── Data extract

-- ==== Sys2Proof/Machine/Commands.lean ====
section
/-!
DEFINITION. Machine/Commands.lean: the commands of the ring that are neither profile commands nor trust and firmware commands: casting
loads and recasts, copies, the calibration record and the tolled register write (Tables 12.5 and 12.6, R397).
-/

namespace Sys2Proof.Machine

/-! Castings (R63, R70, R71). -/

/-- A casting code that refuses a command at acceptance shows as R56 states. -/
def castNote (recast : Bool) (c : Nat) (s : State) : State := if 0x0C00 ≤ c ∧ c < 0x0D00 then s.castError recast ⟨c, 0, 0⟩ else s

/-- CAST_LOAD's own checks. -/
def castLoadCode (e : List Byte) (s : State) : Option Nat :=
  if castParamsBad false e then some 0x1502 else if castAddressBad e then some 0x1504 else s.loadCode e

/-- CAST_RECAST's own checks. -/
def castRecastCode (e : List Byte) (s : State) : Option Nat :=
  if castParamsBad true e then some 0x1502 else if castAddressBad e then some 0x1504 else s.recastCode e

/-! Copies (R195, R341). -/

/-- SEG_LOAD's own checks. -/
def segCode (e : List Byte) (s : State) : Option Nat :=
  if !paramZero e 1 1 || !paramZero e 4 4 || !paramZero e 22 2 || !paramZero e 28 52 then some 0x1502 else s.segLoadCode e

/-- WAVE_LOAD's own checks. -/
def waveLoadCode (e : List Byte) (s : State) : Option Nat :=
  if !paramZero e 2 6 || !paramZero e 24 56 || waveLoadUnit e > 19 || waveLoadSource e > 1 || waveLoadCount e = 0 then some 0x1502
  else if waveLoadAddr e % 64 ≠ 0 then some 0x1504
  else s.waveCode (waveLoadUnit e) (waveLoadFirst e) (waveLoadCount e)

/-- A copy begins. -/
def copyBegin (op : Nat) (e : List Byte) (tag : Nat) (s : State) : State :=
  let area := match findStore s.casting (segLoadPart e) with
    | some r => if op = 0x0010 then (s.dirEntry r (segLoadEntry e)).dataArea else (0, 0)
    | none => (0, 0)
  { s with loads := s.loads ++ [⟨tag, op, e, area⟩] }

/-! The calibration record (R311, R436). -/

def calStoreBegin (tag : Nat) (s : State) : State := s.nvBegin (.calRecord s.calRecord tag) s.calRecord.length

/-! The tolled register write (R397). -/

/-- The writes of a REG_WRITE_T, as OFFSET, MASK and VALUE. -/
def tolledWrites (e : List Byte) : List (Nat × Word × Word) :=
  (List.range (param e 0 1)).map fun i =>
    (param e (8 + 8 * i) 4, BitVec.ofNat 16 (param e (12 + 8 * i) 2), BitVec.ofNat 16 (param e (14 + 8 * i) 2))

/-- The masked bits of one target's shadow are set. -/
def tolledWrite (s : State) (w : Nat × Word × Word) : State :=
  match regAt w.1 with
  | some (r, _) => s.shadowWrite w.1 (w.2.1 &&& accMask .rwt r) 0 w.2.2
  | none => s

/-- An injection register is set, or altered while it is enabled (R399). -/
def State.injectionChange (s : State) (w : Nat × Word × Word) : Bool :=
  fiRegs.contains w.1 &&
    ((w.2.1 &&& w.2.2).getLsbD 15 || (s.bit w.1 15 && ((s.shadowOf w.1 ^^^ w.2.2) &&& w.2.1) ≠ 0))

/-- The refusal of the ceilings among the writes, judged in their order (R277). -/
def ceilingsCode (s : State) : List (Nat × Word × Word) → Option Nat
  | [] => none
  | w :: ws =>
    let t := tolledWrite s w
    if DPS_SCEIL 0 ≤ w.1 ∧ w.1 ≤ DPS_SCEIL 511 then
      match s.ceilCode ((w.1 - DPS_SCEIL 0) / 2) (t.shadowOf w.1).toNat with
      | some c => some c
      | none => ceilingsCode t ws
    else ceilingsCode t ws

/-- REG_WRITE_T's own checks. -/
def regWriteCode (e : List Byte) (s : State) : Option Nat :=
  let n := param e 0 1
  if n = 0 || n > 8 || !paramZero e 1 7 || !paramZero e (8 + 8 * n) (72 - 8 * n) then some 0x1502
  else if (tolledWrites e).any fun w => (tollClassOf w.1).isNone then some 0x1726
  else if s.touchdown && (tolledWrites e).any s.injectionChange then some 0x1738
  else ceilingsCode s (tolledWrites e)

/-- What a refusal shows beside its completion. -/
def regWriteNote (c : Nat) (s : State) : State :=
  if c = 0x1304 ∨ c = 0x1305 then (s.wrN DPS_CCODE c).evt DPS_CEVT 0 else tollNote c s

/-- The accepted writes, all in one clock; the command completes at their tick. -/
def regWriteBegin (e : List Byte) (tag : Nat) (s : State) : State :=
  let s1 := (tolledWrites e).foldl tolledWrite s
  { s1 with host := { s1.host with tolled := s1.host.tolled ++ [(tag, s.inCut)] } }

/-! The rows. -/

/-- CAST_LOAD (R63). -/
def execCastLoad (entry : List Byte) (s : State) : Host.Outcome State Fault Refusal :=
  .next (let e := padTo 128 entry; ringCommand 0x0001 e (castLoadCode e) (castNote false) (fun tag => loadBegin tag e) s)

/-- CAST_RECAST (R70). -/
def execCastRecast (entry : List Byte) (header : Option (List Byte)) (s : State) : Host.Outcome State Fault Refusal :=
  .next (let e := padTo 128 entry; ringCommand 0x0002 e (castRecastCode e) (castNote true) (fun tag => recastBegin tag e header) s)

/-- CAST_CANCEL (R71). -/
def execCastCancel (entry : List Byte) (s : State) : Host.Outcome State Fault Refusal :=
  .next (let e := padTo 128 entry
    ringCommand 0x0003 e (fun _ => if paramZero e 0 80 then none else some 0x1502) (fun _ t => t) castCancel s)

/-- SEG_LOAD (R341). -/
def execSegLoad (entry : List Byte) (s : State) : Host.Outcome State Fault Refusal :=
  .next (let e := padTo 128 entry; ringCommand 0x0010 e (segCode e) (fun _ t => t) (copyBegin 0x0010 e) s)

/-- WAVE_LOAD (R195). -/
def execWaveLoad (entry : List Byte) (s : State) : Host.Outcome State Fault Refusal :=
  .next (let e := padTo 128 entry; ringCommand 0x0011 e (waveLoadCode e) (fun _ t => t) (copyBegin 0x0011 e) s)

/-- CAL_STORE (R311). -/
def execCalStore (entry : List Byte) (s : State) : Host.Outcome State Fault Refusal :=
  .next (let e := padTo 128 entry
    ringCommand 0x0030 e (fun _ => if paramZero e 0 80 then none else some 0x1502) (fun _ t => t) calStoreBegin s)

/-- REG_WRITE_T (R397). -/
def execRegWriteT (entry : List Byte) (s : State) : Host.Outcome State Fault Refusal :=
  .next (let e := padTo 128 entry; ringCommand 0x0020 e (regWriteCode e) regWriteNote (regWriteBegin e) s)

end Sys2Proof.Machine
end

────

* Your task: Retype exactly, and only, the lines above from the one where "def tolledWrite (s" occurs up to and including the one where "The rows. -/" occurs.

* Output:
def tolledWrite (s : State) (w : Nat × Word × Word) : State :=
  match regAt w.1 with
  | some (r, _) => s.shadowWrite w.1 (w.2.1 &&& accMask .rwt r) 0 w.2.2
  | none => s

/-- An injection register is set, or altered while it is enabled (R399). -/
def State.injectionChange (s : State) (w : Nat × Word × Word) : Bool :=
  fiRegs.contains w.1 &&
    ((w.2.1 &&& w.2.2).getLsbD 15 || (s.bit w.1 15 && ((s.shadowOf w.1 ^^^ w.2.2) &&& w.2.1) ≠ 0))

/-- The refusal of the ceilings among the writes, judged in their order (R277). -/
def ceilingsCode (s : State) : List (Nat × Word × Word) → Option Nat
  | [] => none
  | w :: ws =>
    let t := tolledWrite s w
    if DPS_SCEIL 0 ≤ w.1 ∧ w.1 ≤ DPS_SCEIL 511 then
      match s.ceilCode ((w.1 - DPS_SCEIL 0) / 2) (t.shadowOf w.1).toNat with
      | some c => some c
      | none => ceilingsCode t ws
    else ceilingsCode t ws

/-- REG_WRITE_T's own checks. -/
def regWriteCode (e : List Byte) (s : State) : Option Nat :=
  let n := param e 0 1
  if n = 0 || n > 8 || !paramZero e 1 7 || !paramZero e (8 + 8 * n) (72 - 8 * n) then some 0x1502
  else if (tolledWrites e).any fun w => (tollClassOf w.1).isNone then some 0x1726
  else if s.touchdown && (tolledWrites e).any s.injectionChange then some 0x1738
  else ceilingsCode s (tolledWrites e)

/-- What a refusal shows beside its completion. -/
def regWriteNote (c : Nat) (s : State) : State :=
  if c = 0x1304 ∨ c = 0x1305 then (s.wrN DPS_CCODE c).evt DPS_CEVT 0 else tollNote c s

/-- The accepted writes, all in one clock; the command completes at their tick. -/
def regWriteBegin (e : List Byte) (tag : Nat) (s : State) : State :=
  let s1 := (tolledWrites e).foldl tolledWrite s
  { s1 with host := { s1.host with tolled := s1.host.tolled ++ [(tag, s.inCut)] } }

/-! The rows. -/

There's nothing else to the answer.